Итак, сначала о том, кто поехал в Хиву, а потом уже о Хиве… Поскольку повествование от "я" делает нелепой такую постановку вопроса, мы охарактеризуем состояние самого себя, собирающегося в Хиву, несколько косвенно…
Итак, поговорим о времени, потому что о себе каждый знает.
Итак, поговорим о себе, потому что время говорит само за себя.
I. Гость
Я любил, я был любим… Невиданное счастье! Оно — не длилось. В ту же секунду я оказался охвачен тревогой, как пожаром. Нет, никаких видимых туч… Но чем неосновательней, тем тревожней. Не может быть более неустойчивого и необеспеченного положения, чем когда все хорошо.
Раньше я был так легок на подъем!.. В любое время, в любую точку, в любую погоду — только предложите. "От Москвы до самых до окраин…" А теперь — страх. Я словно застыл в позе, в которой меня настигло счастье, и теперь боюсь шевельнуться, лишь бы ее не переменить.
И вот что я теперь себе скажу, прожив свои годы: чему стоило бы научиться, так это— отказываться. Не был я легок на подъем — просто ни разу не отказался.
— Если ты чувствуешь, как что-то сопротивляется в тебе, топорщится и не хочет никуда ехать, а хочет оставаться вот здесь, подле, что в крови гудит беспричинная тревога, хотя душа еще зрит, а не подозревает, — не думай, что глупо тревожиться без причины: есть тревога — будет и причина, а вот будет причина — то это уже и не тревога… Не думай, что не по-мужски принимать преждевременные меры, — оставайся-ка брат, дома. — Так я себе сказал. Бесполезно!
Нет, ревность не бывает без причины! Хотя бы потому, что она и есть причина.

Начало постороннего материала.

/-- I3C_PRIVATE_WRITE (R363): it sets the offset and writes there as the host does. -/
def execI3cPrivateWrite (off : Nat) (v : DWord) (s : State) : Host.Outcome State Fault Refusal :=
  let off := off % 2 ^ 24
  .next (registerWrite (modMgmt s (fun m => { m with i3cOff := off })) .host off v)

/-- I3C_PRIVATE_READ (R363). -/
def execI3cPrivateRead (s : State) : Host.Outcome State Fault Refusal :=
  .next (send (modMgmt s (fun m => { m with i3cOff := (m.i3cOff + 8) % 2 ^ 24 })) (.i3c (mgmtRead s s.mgmt.i3cOff)))

end Sys2Proof.Machine
end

И нелепо думать, что конкурентов нет. Есть небо, погода, облачко какое-нибудь; есть внезапное, ни с того ни с сего, прекрасное самочувствие инотелесного, чем ты, человека; есть и другие соперники: например, повязанный дивным черным фартуком сапожник с прозрачными серыми глазами, с цыганщиной в кудрях и опасной улыбкой, который не возьмет с девочки денег за набойки; или — грузины, обучившиеся отсутствию наших недостатков; есть удачники, обучившиеся опыту твоих неудач и на фоне своих достижений так удивившиеся своему неполному телесному исчезновению, тому, что они еще что-то хотят и могут, что перед ними не устоять… потому что — стой или не стой перед ними — они поймут только так, что вы НЕ устояли, и пропрут пространство, всегда остающееся для них пустым, как некая новинка бесконкурентно-опьяневшей техники самодвижущийся забор.
Ах, этот тип! унизительно с ним бороться… Все-то он зовет стыкнуться в дворовом подвале, кажущемся ему дворцовым залом из-за отсутствия опыта в открытом мире и тупой принадлежности себе. Но — при чем тут твоя гордость? Пока ты ждешь достойного противника, тебя, высокомерно не придав тебе значения, победит недостойный. Да, любя женщину, не забывай о ней, не забывай того, что именно ты и полюбил в свое время: мало ли что произведет впечатление живого на живого? И твое время может стать не твоим… Ах, какой симптом! — и небо, и самочувствие, и облачко — весь тот мир, что прислуживал твоей любви, да и был ею, вдруг обретает отвратительную самостоятельность, твердую и неприкосновенную, неподвластную отдельность, и ровно то, что прислуживало любви, прислуживает и ревности!
Вот еще одно рыцарское соображение: не слишком ли хорошо мы о себе думаем? Получается, что мы лучше всех. Но, раз уж мы так полюбили, то не достоин ли наш предмет более достойной участи?..
Бесенок статистики нанесет последний удар по моей личности: а вдруг я пишу раз в год, люблю раз в семь лет и помираю один раз в жизни? По статистике жизнь дается человеку один раз — стоит ли так серьезно относиться к столь редкостному случаю?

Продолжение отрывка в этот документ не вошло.